Pretend I’m a Navy Seal?

According to my Executive Coach, Navy Seals never quit. I extrapolate that means they never miss a deadline.

Although I appreciate what the Seals do for us – and since I’m often at a beach in Coronado I’ve actually seen a tiny bit of their action – I know darn well I’m not a Seal, or anything close. I rarely, really rarely miss writing deadlines. I learned to make them long before I realized many other writers didn’t, and just kept up the practice. Like so many things in life I simply stumbled into that attitude and decided to keep it.

Take a nap

I love naps! Sometimes naps are an excuse for reading in bed. Sometimes I take them because for whatever reason I’m tired – and sometimes I use them just as a way to take a break.

When my mind is fuzzy with fatigue, my writing is flat, even stilted and I can hardly spell my name. I seem to hit a personal wall at about four in the afternoon – that’s when I start feeling stupid. A client had wanted corrections after that time and I told him no, I’d be up early and do them when I was fresh. I understood we didn’t have a publication deadline, just the sooner the better. And it was much easier to do it right. I find over and over again I can write (including effective editing) no more than four hours a day. Which turns out to be enough.

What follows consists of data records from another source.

-- ==== Sys2Proof/Tests/Slice0.lean ====
section
/-! SUPPORT. Tests whose expected values are the spec's (spec/30_encoding.md, spec/95_test_vectors.md), each on one
command, and for every statement with hypotheses a state and operands that meet them. -/

open Sys2Proof Sys2Proof.Machine

namespace Sys2Proof.Tests

set_option Elab.async false

/-! ### Set-up of the vectors (spec/95_test_vectors.md section 1.2) -/

/-- Data memory with byte strings placed in it. -/
def place (l : List (Nat × Bytes)) : Memory := l.foldr (fun e m => m.writeBytes e.1 e.2) []

/-- The state of T16 after reset and the host's register and memory writes. -/
def hostState (r : Regs) (l : List (Nat × Bytes)) : State := { State.resetOn t16Cfg with regs := r, mem := place l }

/-- `EM` of V-E1. -/
def emE1 : Bytes := [0x00, 0xF1, 0xF1, 0x3D, 0x8A, 0xFD, 0xAB, 0xBC, 0x50, 0x7B, 0xB7, 0x20, 0x03, 0x12, 0xDE, 0x3F]

/-- `EM` of V-D12. -/
def emD12 : Bytes := [0x00, 0xA2, 0xAE, 0xBA, 0x02, 0xEB, 0x93, 0x25, 0xC8, 0x69, 0x8F, 0xB4, 0x7B, 0x29, 0xCD, 0xF7]

/-- `EM` of V-D9. -/
def emD9 : Bytes := [0x01, 0xF1, 0xF1, 0x3D, 0x8A, 0xFD, 0xAB, 0xBC, 0x50, 0x7B, 0xB7, 0x20, 0x03, 0x12, 0xDE, 0x3F]

/-- The ciphertext of V-C1, the result of V-X2. -/
def cipherC1 : Bytes := [0xBA, 0x0F, 0x6B, 0x67, 0x11, 0xCF, 0x0B, 0xDC, 0x09, 0xFA, 0x67, 0x56, 0x1C, 0x31, 0xDF, 0x8A]

/-- The test key. -/
def key : List (Nat × Bytes) :=
  [(0x4000, [0xD2, 0x00, 0x00, 0x00, 0x00, 0x00, 0x00, 0x2A, 0x50, 0x00, 0x00, 0x00, 0x00, 0x00, 0x00, 0xD7]),
   (0x4010, [0x00, 0x01, 0x00, 0x01]),
   (0x4020, [0xF0, 0x00, 0x00, 0x00, 0x00, 0x00, 0x00, 0x2B]),
   (0x4028, [0xE0, 0x00, 0x00, 0x00, 0x00, 0x00, 0x00, 0x05]),
   (0x4030, [0xA9, 0x6E, 0xA6, 0x91, 0x59, 0x6E, 0xA6, 0xAF]),
   (0x4038, [0xA0, 0xD1, 0xDF, 0x2E, 0x20, 0xD1, 0xDF, 0x31]),
   (0x4040, [0x48, 0x68, 0xED, 0x0E, 0x16, 0x58, 0x68, 0xFA])]

/-- The registers of V-E1, with message length and output address. -/
def regsE (n : Word) (out : Addr) : Regs := { hashSel := 1, inp := 0x1000, inLen := n, out := out }

/-- V-E1 with message length and output address. -/
def sE (n : Word) (out : Addr) : State := hostState (regsE n out) [(0x1000, [0x68, 0x69, 0x21])]

/-- DECODE as in V-D1, of a block, with a label length (label byte 4C). -/
def sD (em : Bytes) (n : Word) : State :=
  hostState { hashSel := 1, inp := 0x3000, inLen := 16, out := 0x2800, outLen := 0xFFFFFFFF, label := 0x1100,
              labelLen := n }
    [(0x1100, [0x4C]), (0x2800, [0xEE, 0xEE, 0xEE, 0xEE]), (0x3000, em)]

/-- V-X2, with the exponent's address. -/
def sP (e : Addr) : State :=
  hostState { opBase := 0x5000, opExp := e, opMod := 0x4000, opRes := 0x5100 } ((0x5000, emE1) :: key)

/-- V-X3, with the address of dQ. -/
def sC (dq : Addr) : State :=
  hostState { opBase := 0x5100, opP := 0x4020, opQ := 0x4028, opDp := 0x4030, opDq := dq, opQinv := 0x4040,
              opRes := 0x5200 }
    ((0x5100, cipherC1) :: key)

/-- ENCRYPT as in V-C1, with the modulus' address. -/
def sEn (n : Addr) : State :=
  hostState { regsE 3 0x3000 with opExp := 0x4010, opMod := n } ((0x1000, [0x68, 0x69, 0x21]) :: key)

/-- DECRYPT as in V-C1, with a selector and the address of p. -/
def sDe (sel : Word) (p : Addr) : State :=
  hostState { hashSel := sel, inp := 0x3000, out := 0x2800, opP := p, opQ := 0x4028, opDp := 0x4030, opDq := 0x4038,
              opQinv := 0x4040 } ((0x3000, cipherC1) :: key)

/-- T16 with a hash that fails from its n-th call on. -/
def t16Hash (n : Nat) : Deployment where
  cfg := { t16Cfg with hashFail := fun _ j => if j < n then 0 else 0x55 }
  wf := t16.wf
  lawful := { t16_lawful with }

/-- T16 with the failing entropy of V-E21. -/
def t16Rng : Deployment where
  cfg := { t16Cfg with entropy := fun _ n => (0x33, zeros n) }
  wf := t16.wf
  lawful := { t16_lawful with entropyLength := fun _ _ => List.length_replicate }

/-- T16 with an engine whose failure is drawn. -/
def t16Eng : Deployment where
  cfg := { t16Cfg with engineFail := fun _ => 7 }
  wf := t16.wf
  lawful := { t16_lawful with }

/-- T16 with copy A of the command's first evaluation inverted. -/
def t16A : Deployment where
  cfg := { t16Cfg with glitch := fun _ e s c => e == 0 && s == .param && c == .A }
  wf := t16.wf
  lawful := { t16_lawful with }

/-- T16 with an engine that hands the base through, and reverses it for CRT, where it refuses every public exponent. -/
def t16Echo : Deployment where
  cfg := { t16Cfg with enginePlain := fun o => (0, (o.base ++ zeros 16).take 16)
                       engineCrt := fun o => (if o.pub.isSome then 1 else 0, ((o.base ++ zeros 16).take 16).reverse) }
  wf := t16.wf
  lawful := { t16_lawful with plainLength := fun o => by simp; rfl, crtLength := fun o => by simp; rfl }

/-- The same with a hash that always fails. -/
def t16EchoHash : Deployment where
  cfg := { t16Echo.cfg with hashFail := fun _ _ => 0x55 }
  wf := t16.wf
  lawful := { t16Echo.lawful with }

/-- T16 with the held read-back inverted in both copies. -/
def t16Held : Deployment where
  cfg := { t16Cfg with glitch := fun _ _ s _ => s == .expHeld }
  wf := t16.wf
  lawful := { t16_lawful with }

/-- T16 with an engine whose failure is drawn and both copies of its status check inverted. -/
def t16EngPassed : Deployment where
  cfg := { t16Eng.cfg with glitch := fun _ _ s _ => s == .expStatus }
  wf := t16.wf
  lawful := { t16_lawful with }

I suspect it’s what writers who work inside corporations actually get done… the rest is interruptions that we freelancers rarely get.

Sometimes we do have to push through. Often clients ask us to rush and I almost always push back on that. Their reasons for wanting me to write in a rushed fashion generally have more to do with their problems than problems I’ve created. If they insist, I charge more.

If I am the cause I’ll do my darnedest to get it done, even if I’m feeling too tired to write. Then I plan the downtime I need for later in the day or week.

Ultimately it’s about taking care of ourselves

While being too tired to write happens, if it happens a lot it’s because somehow we’re neglecting ourselves. Maybe we’re over scheduling, or trying to cram too much into an hour as it were. Or maybe we’ve picked up a bad eating habit (sugar does this too me regardless of the season) or let go of the exercise we need. I can, of course, mean we need that down time to re-create ourselves. Recreation isn’t a luxury.

What say you about being too tired to write? Share your ideas in comments.

Want a call from me? Take advantage of an absolutely no cost Strategy Session and I’ll call you with the results. We’ll chat a bit.

Write well and often,


{ 8 comments… add one }
  • Howard Steele January 25, 2017, 5:59 am

    As a blog writer, I should admit that it’s normal to get tired of writing from time to time, but this should not be repeated on a regular basis. If it is, then it’s definitely the signal that you need a change in your schedule, lifestyle, amount of articles you write every day and what not.

    • Anne Wayman January 26, 2017, 8:06 am

      I agree, Howard. It may even be a signal to try some other kind of career. Or not.

  • Abubakkar Sithik January 2, 2017, 4:22 am

    Great Post! I agree this.

  • Jolene Ejmont December 29, 2016, 5:19 pm

    I really wish that I could power nap, I think this is a skill that I will need to develop. I have a baby, so I understand the ‘too tired to write’ phrase oh to well!!

    • Anne Wayman December 30, 2016, 8:20 am

      I’ve never really understood Power naps… and with a baby you sure do know! How well I remember.

  • John Soares December 28, 2016, 9:09 am

    Anne, I’m a huge fan of the power nap. I take a 20-minute nap most afternoons, and I set a timer so I can really let myself fall asleep.

    • Anne Wayman December 30, 2016, 8:21 am

      So John, how much sleep do you actually get? Or how much of that time is spend waiting for sleep to happen?